Board member Joanne Limbaugh noted some mask mandate bills being introduced in the Ohio legislature are facing heavy resistance. And executive director Craig Butler felt the bill would not make it past the Senate but asked if the District should take some kind of action now or wait and see how the issue plays out in the general assembly.
Burley explained that the District was determined to be a low-work environment, contrasted with hospitals or nursing homes. “So, any of the standards for COVID, we’ve not been a high-risk environment,” she told the board. Burley also revealed data they’d been collecting since COVID first hit for cases just within the Conservancy District. Since March 2020, 20 employees have tested positive, with two from the delta variant.

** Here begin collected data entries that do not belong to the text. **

/-- The Adler-32 trailer, most significant byte first. -/
def zlibTrailer (adler : Nat) : List Byte := (le 4 adler).reverse

/-- A whole zlib stream of some bytes. -/
def zlibStream (level : Nat) (bs : List Byte) : List Byte :=
  zlibHeader level ++ deflateBlocks level true [] bs ++ zlibTrailer (adler32 1 bs)

/-- A day-book record as the vault keeps it: the record of 128 bytes, and its crop as the engines compress it (R458, R439); the level is the
device's. -/
def dayImage (bs : List Byte) : List Byte :=
  bs.take 128 ++ (if 128 < bs.length then zlibStream (Config.libraryLevel.val + 1) (bs.drop 128) else [])

end Sys2Proof.Machine
end

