/-- A plane of a new LINE_COUNT: the gap or resynchronisation it shows is noted, the line before it closed (R126, R127). A port that has accepted
no line has no last LINE_COUNT: its first line shows neither (DESIGN CHOICE, assumption 88). -/
def newLine (n : Nat) (k : LinePacket) (s : State) : List InLine × State :=
  let r := closeLine n s
  let s := r.2
  let p := s.port n
  let d := match p.lastCount with
    | none => 1
    | some l => (k.lineCount + 2 ^ 32 - l) % 2 ^ 32
  let gap := 2 ≤ d && d ≤ 1024
  let resync := d = 0 || 1024 < d
  let s := s.setPort n { p with
    linesLost := if gap then sat 32 (p.linesLost + (d - 1)) else p.linesLost
    resyncs := if resync then sat 32 (p.resyncs + 1) else p.resyncs
    faults := if gap then { p.faults with lost := p.faults.lost + (d - 1) } else p.faults }
  let s := if gap || resync then portEvent n 3 s else s
  let q := joinPlane n k s
  let mark := fun x : InLine => { x with gap := gap, resync := resync }
  let s := modPort n (fun p => { p with cur := p.cur.map fun c => { c with gap := gap, resync := resync } }) q.2
  (r.1 ++ q.1.map mark, s)

/-- A packet whose length is known and whose CRC is good (R126, R560). -/
def checkedPacket (n : Nat) (k : LinePacket) (s : State) : List InLine × State :=
  let p := s.port n
  if !p.configured then ([], s)
  else if k.format ≠ 1 || depthBits k.depth ≠ p.depth || p.planes ≤ k.plane || k.samples.length = 0 then ([], formatError n s)
  else if p.lastCount = some k.lineCount && k.plane ≤ p.lastPlane then
    ([], s.setPort n { p with duplicates := sat 32 (p.duplicates + 1), faults := { p.faults with other := true } })
  else if p.lastCount = some k.lineCount && p.cur.isSome then joinPlane n k s
  else newLine n k s

/-- LINE_PACKET_RECEIVED in the front end: the framing, the length and the CRC, then the packet itself (R120, R124, R126): the lines that go on
to stage 2, and the port's new state. Data after the packet's end lies outside any packet, but for the zeros that pad its last block. -/
def receivePacket (n : Nat) (k : PortPacket) (s : State) : List InLine × State :=
  let b := k.bytes
  let len := packetLength b
  if groupLink n s = 0 || k.start = some 0xB1 then ([], s)
  else if k.start ≠ some 0xB0 then ([], formatError n s)
  else if b.length < 4 then ([], formatError n s)
  else if 2 < bits (u8 b 1) 7 4 || 16384 < u16 b 2 then ([], formatError n s)
  else if b.length < len then ([], formatError n s)
  else
    let r := if (crc32c (b.take (len - 4))).toNat ≠ u32 b (len - 4) then
        ([], portEvent n 2 (modPort n (fun p => { p with
          crcErrors := sat 32 (p.crcErrors + 1), faults := { p.faults with crc := p.faults.crc + 1 } }) s))
      else checkedPacket n (parsePacket k.arrival b) s
    (r.1, if len + 8 ≤ b.length then formatError n r.2 else r.2)

/-- The front-end buffer of R18 has no room for a line: 256 lines, or 6.5 MiB of line packets. -/
def bufferFull (p : Port) : Bool :=
  256 ≤ p.buffered.length || 6815744 < (p.buffered.length + 1) * p.planes * (36 + fieldBytes p.pixels p.depth)

/-- The faults of two lines together (R128). -/
def LineFaults.join (a b : LineFaults) : LineFaults :=
  { crc := a.crc + b.crc, lost := a.lost + b.lost, other := a.other || b.other, gap := a.gap || b.gap, resync := a.resync || b.resync
    firstOf := a.firstOf <|> b.firstOf }

/-- What a line that lands in no block leaves to the next one: its faults, the gap or new run it showed, the epoch it began (R127, R128, R139). -/
def InLine.leaves (x : InLine) : LineFaults := { x.faults with gap := x.gap, resync := x.resync, firstOf := x.firstOf }

/-- A line lands in no block: the next one takes over what it had to tell. -/
def leaveToNext (n : Nat) (x : InLine) (s : State) : State := modPort n (fun p => { p with faults := p.faults.join x.leaves }) s

/-- A line waits in the front end; the newest line is dropped when the buffer is full, and counted as lost: a gap before the next one (R18,
R126, R127, R142). -/
def bufferLine (n : Nat) (x : InLine) (s : State) : State :=
  let p := s.port n
  if bufferFull p then
    portEvent n 3 (modPort n (fun p => { p with
      linesLost := sat 32 (p.linesLost + 1), faults := { p.faults with lost := p.faults.lost + 1, gap := true } }) (leaveToNext n x s))
  else s.setPort n { p with buffered := p.buffered ++ [x] }

/-! ### Statistics records (R139, R141) -/

/-- Adds one plane's figures to another's. -/
def addPlaneStat (a b : PlaneStat) : PlaneStat :=
  { sum := a.sum + b.sum, count := a.count + b.count, saturated := a.saturated + b.saturated, voids := a.voids + b.voids }

/-- A line that has landed in the block enters the statistics of its epoch (R128, R139, R141). -/
def statLine (n block : Nat) (x : InLine) (s : State) : State :=
  modPort n (fun p =>
    let old := p.stats.find? fun e => e.epoch = x.epoch && e.block = block
    let e := match old with
      | some e => e
      | none => { block := block, epoch := x.epoch, firstLine := x.lineCount, tempMin := x.temp, tempMax := x.temp
                  planes := x.stats.map fun _ => {}, exposure := x.exposure, gain := x.gain }
    let e := { e with
      inputLines := wrap 32 (e.inputLines + 1)
      linesLost := sat 16 (e.linesLost + x.faults.lost)
      crcErrors := sat 16 (e.crcErrors + x.faults.crc)
      shortLines := sat 16 (e.shortLines + b2n x.short)
      longLines := sat 16 (e.longLines + b2n x.long)
      voidSamples := wrap 32 (e.voidSamples + sumNat (x.stats.map (·.voids)))
      tempMin := min e.tempMin x.temp, tempMax := max e.tempMax x.temp
      planes := e.planes.zipWith addPlaneStat x.stats
      unknown := e.unknown || x.epochUnknown, missing := e.missing || x.planeMissing, other := e.other || x.faults.other }
    { p with stats := p.stats.filter (fun o => !(o.epoch = x.epoch && o.block = block)) ++ [e] }) s

/-- The 64 bytes of one statistics record (R141). -/
def statRecord (n block : Nat) (two rate : Bool) (period : Nat) (e : EpochStat) : List Byte :=
  let flags := b2n two + 2 * b2n (0 < e.shortLines) + 4 * b2n (0 < e.longLines) + 8 * b2n (0 < e.crcErrors)
    + 16 * b2n (0 < e.linesLost) + 32 * b2n e.unknown + 64 * b2n rate + 128 * b2n e.missing
  let mean := fun x : PlaneStat => if x.count = 0 then 0 else (2 * x.sum + x.count) / (2 * x.count)
  le 1 n ++ le 1 flags ++ le 2 e.epoch ++ le 4 block ++ le 4 e.firstLine ++ le 4 e.inputLines ++ le 2 e.linesLost
    ++ le 2 e.crcErrors ++ le 2 e.shortLines ++ le 2 e.longLines ++ le 4 e.voidSamples ++ les 2 e.tempMin ++ les 2 e.tempMax
    ++ padTo 8 (e.planes.flatMap fun x => le 2 (mean x)) ++ padTo 8 (e.planes.flatMap fun x => le 2 (sat 16 x.saturated))
    ++ le 4 e.exposure ++ le 2 e.gain ++ zeros 2 ++ le 4 period ++ zeros 4

/-- STATS_RECORD: a block of the port closes; one record per epoch present goes to its mailbox (R139, R141). -/
def closeStats (n block : Nat) (s : State) : State :=
  let p := s.port n
  let due := p.stats.filter fun e => e.block = block
  let two := 1 < due.length
  let s := if p.statsMailbox = 0xFFFF then s
    else due.foldl (fun s e => (pushRecord p.statsMailbox (statRecord n block two p.rateExceeded p.linePeriod e) s).2) s
  modPort n (fun p => { p with
    stats := p.stats.filter (fun e => block < e.block), rateExceeded := false, faultAt := []
    holdEpoch := if p.epochBlock = some block then none else p.holdEpoch
    epochBlock := if p.epochBlock = some block then none else p.epochBlock }) s

/-! ### Commands (R143) -/

/-- Does a set image hold as many pixels and planes as a configuration needs (R156)? The default set always does. -/
def setFits (image : List Byte) (pixels planes : Nat) : Bool :=
  image = [] || (pixels ≤ u16 image 4 && planes ≤ u8 image 6)

/-- Do all of a port's sets, in use or committed for a block boundary, fit a configuration (R156)? A set being loaded is tried as it comes. -/
def setsFit (x : Photo) (pixels planes : Nat) : Bool :=
  setFits x.base pixels planes && setFits x.trim pixels planes
    && (x.newBase.all fun e => setFits e.image pixels planes) && (x.newTrim.all fun e => setFits e.image pixels planes)

/-- Blocks per plane of R130. -/
def blocksPerPlane (pixels depth : Nat) : Nat := 1 + ((36 + (pixels * depth + 7) / 8 - 7) + 7) / 8

/-- The line budget of a rate code, blocks per second (R130). -/
def lineBudget (rate : Nat) : Nat :=
  match rate with
  | 0 => 624200000 | 1 => 851200000 | 2 => 1560600000 | _ => 1702500000

/-! ### What the outlets take of the host link (R25, R227) -/

/-- Bytes per outlet pixel, as ROW_STRIDE counts them: one plane at a time for code 1 (R225, R227). -/
def outletPixelBytes (format : Nat) : Nat :=
  match format with
  | 0 => 3 | 1 => 1 | 2 => 2 | 3 => 2 | 4 => 1 | _ => 2

/-- ROW_STRIDE: the row padded to 64 bytes (R225). -/
def outletStride (o : OutletSet) : Nat := (o.cw / max o.sx 1 * outletPixelBytes o.format + 63) / 64 * 64

/-- The highest LINE_RATE among a station's ports (R227). -/
def stationRate (k : Nat) (s : State) : Nat := ((s.station k).ports.map fun n => (s.port n).lineRate).foldl max 0

/-- An outlet's computed rate, bytes/s (R227). -/
def outletRate (o : OutletSet) (s : State) : Nat :=
  outletStride o * (if o.format = 1 then 3 else 1) * stationRate o.station s / max o.sy 1

/-- The outlet streams' total, under the settings in force and those that wait for a block boundary (R25, R227). -/
def outletTotal (s : State) : Nat :=
  sumNat ((List.range 8).map fun j =>
    let o := ((s.outlet j).newSet).getD (s.outlet j).set
    if o.enable then outletRate o s else 0)

/-- The outlets' share of the host link, bytes/s (R25). -/
def outletLimit : Nat := 24000000000

/-- PORT_SET, opcode 0x0220. A line rate that would raise the outlets above their share is refused (R25). -/
def cmdPortSet : CommandDef := {
  opcode := 0x0220
  modes := [.standby, .configure]
  lengths := [24]
  kinds := [0x10]
  multi := [0xFE]
  check := fun c n s =>
    let pixels := u16 c.p 0
    let planes := u8 c.p 2
    let depth := u8 c.p 3
    let rate := u32 c.p 4
    if pixels < 64 || 16384 < pixels || pixels % 64 ≠ 0 || planes = 0 || 4 < planes then stOutOfRange
    else if !([8, 10, 12].contains depth) || rate < 1000 || 400000 < rate then stOutOfRange
    else if lineBudget (s.lane (4 * n)).rate < planes * blocksPerPlane pixels depth * rate then stOutOfRange
    else if s16 c.p 10 < -640 || 2400 < s16 c.p 10 then stOutOfRange
    else if u16 c.p 12 ≠ 0xFFFF && (u16 c.p 12 < 32 || 8191 < u16 c.p 12) then stOutOfRange
    else if u32 c.p 16 < 100 || 10 ^ 9 < u32 c.p 16 * rate then stOutOfRange
    else if u16 c.p 20 < 0x100 || 0x1000 < u16 c.p 20 || u16 c.p 14 ≠ 0 || u16 c.p 22 ≠ 0 then stOutOfRange
    else if !portFitted n s then stAbsent
    else if !setsFit (s.photo n) pixels planes then stConflict
    else if outletLimit < outletTotal (c.targets.foldl (fun s m => modPort m (fun p => { p with lineRate := rate }) s) s) then stOutOfRange
    else stDone
  commit := fun c s =>
    .reply [] (c.targets.foldl (fun s n =>
      let s := modPort n (fun p => { p with
        configured := true, pixels := u16 c.p 0, planes := u8 c.p 2, depth := u8 c.p 3, lineRate := u32 c.p 4
        cableDelay := u16 c.p 8, tempDefault := s16 c.p 10, statsMailbox := u16 c.p 12
        exposure := u32 c.p 16, gain := u16 c.p 20, cur := none }) s
      sendLineSetup n s) s) }

/-- PORT_STATUS, opcode 0x0221. LAST_TEMP and LAST_LINE_COUNT read zero before the port has taken a valid one (DESIGN CHOICE, assumption 88). -/
def cmdPortStatus : CommandDef := {
  opcode := 0x0221
  lengths := [4]
  kinds := [0x10]
  reads := true
  replyMax := fun _ => 64
  check := fun c _ _ => if 2 ≤ u8 c.p 0 || !zeroAt c.p 1 3 then stOutOfRange else stDone
  commit := fun c s =>
    let n := c.target
    let p := s.port n
    let data := le 1 (groupLink n s) ++ le 1 (b2n p.refused + 2 * b2n p.outstanding.isSome + 4 * b2n (p.info ≠ []))
      ++ le 2 p.epoch ++ les 2 (p.lastTemp.getD 0) ++ zeros 2 ++ le 4 (p.lastCount.getD 0) ++ le 4 p.linePeriod
      ++ le 8 p.linesReceived ++ le 4 p.linesLost ++ le 4 p.crcErrors ++ le 4 p.shortLines ++ le 4 p.longLines
      ++ le 4 p.formatErrors ++ le 4 p.duplicates ++ le 4 p.resyncs ++ le 4 p.epochUnknown ++ le 4 p.msgRetries ++ le 4 p.msgTimeouts
    .reply data (if (u8 c.p 0).testBit 0 then s.setPort n { p with
      linesReceived := 0, linesLost := 0, crcErrors := 0, shortLines := 0, longLines := 0, formatErrors := 0
      duplicates := 0, resyncs := 0, epochUnknown := 0, msgRetries := 0, msgTimeouts := 0 } else s) }

/-- CAMERA_SET, opcode 0x0222: the reply comes with the camera's ACK. -/
def cmdCameraSet : CommandDef := {
  opcode := 0x0222
  modes := [.configure, .calibrate, .learn, .inspect, .reduced]
  lengths := [8]
  kinds := [0x10]
  replyMax := fun _ => 8
  check := fun c n s =>
    let p := s.port n
    if u16 c.p 6 ≠ 0 || u32 c.p 0 < 100 || u16 c.p 4 < 0x100 || 0x1000 < u16 c.p 4 then stOutOfRange
    else if !p.configured then stConflict
    else if 10 ^ 9 < u32 c.p 0 * p.lineRate || (p.info ≠ [] && u16 p.info 18 < u16 c.p 4) then stOutOfRange
    else if groupLink n s ≠ 1 then stConflict
    else if p.outstanding.isSome || (p.holdEpoch.isSome && Mode.holdsEpoch s.mode) then stBusy
    else stDone
  commit := fun c s =>
    .later (camQueue c.target (setExposureMsg (u32 c.p 0) (u16 c.p 4) true) s) 0 }
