/-! ### Acquisition (R254) -/

/-- A line in ACQUIRE: the window, and a pseudo-record for each REPEAT_LINES lines (R254, R261). -/
def acquireLine (k m : Nat) (unsettled : Bool) (pm : Postmark) (px : List Pix8) (s : State) : State :=
  let sp := (reference k s).getD {}
  let q := linePitch k m s
  let inspects := s.mode.compares
  modReg k (fun r =>
    let start := r.susFirst.getD (m, pm)
    let due := inspects && (sp.ofSpec q sp.lines).toNat ≤ m + 1 - start.1
    let full := windowLines sp q ≤ r.window.length
    { r with
      susFirst := if due || !inspects then none else some start
      pseudos := if due then r.pseudos ++ [{ rep := r.repeatNo, first := start.1, last := m, cause := 1, mark := start.2 }] else r.pseudos
      window := if unsettled then [] else if full then r.window else liveProfile px :: r.window
      windowFirst := if r.window = [] then m else r.windowFirst }) s

/-- ACQUIRE_DONE: the window is complete and is judged; the tracker is set, or a new window begins (R253, R254). P is that of the
repeat the line issued last lies in: the next one is the first that starts after acquisition. -/
def acquireDone (k : Nat) (s : State) : State :=
  let r := s.reg k
  let q := pitchNow k s
  match reference k s with
  | none => s
  | some sp =>
    if r.state ≠ .acquire || r.window = [] || r.window.length < windowLines sp q then s
    else match bestLag r.window.reverse (specimenProfile sp r.bandProfile q) with
      | none => s.setReg k { r with window := [] }
      | some (lag, c, d) =>
        if c < (r.set.acquireNcc * 1024 : Nat) then s.setReg k { r with window := [] }
        else
          let start := 256 * (r.windowFirst : Int) - (256 * lag + d)
          let issued := 256 * (((s.station k).nextLine.getD 0 : Int) - 1)
          let len : Int := repeatLength k q s
          raise 328 (s.setReg k { r with
          state := .tracking, phase := start + max 0 ((issued - start) / len) * len, stretch := 0, lateral := 0, coast := 0
          acquisitions := sat 32 (r.acquisitions + 1), window := [], searched := false, suspended := true, prevRegistered := false
          live := if s.mode = .learn then r.live else [], cur := [], curC := [], rowsDone := 0, confident := 0, sumDP := 0 })

/-! ### A line through stages 7 and 8 -/

/-- New thresholds are in force from a block boundary on (R267). -/
def takeThresholds (k m : Nat) (s : State) : State :=
  if m % 256 = 0 then modReg k (fun r => match r.newThresholds with
    | some t => { r with thresholds := t, newThresholds := none }
    | none => r) s
  else s

/-- What stage 8 makes of a line: its compare pixels, and its registration word (R262, R265). -/
structure Stage8 where
  pix : List CmpPix
  rep : Nat
  pos : Nat
  flags : BitVec 8
  deriving DecidableEq, Repr

/-- A line as its records will name it (R299). -/
def Stage8.mark (x : StLine) (r : Stage8) : LineMark :=
  { line := x.head.line, postmark := x.head.postmark, rep := r.rep, pos := r.pos, seam := x.seam, flags := x.head.flags, regFlags := r.flags }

Thirty-seven employees have been quarantined “as close contact,” and 28 of the 37 were in close contact with someone outside the workplace.
“So, that’s a pretty high number,” Burley stated. “So what that tells me is that protocols we put in place at work, either because we were teleworking, we were social distance, we were wearing masks. There weren’t a whole lot of situations where employees were [in] close contact with each other with these twenty positive people.”
She said the recent positive COVID cases did not cause anyone to be infected because the people they worked with had been vaccinated. Vaccinated people don’t have to be quarantined, Burley added.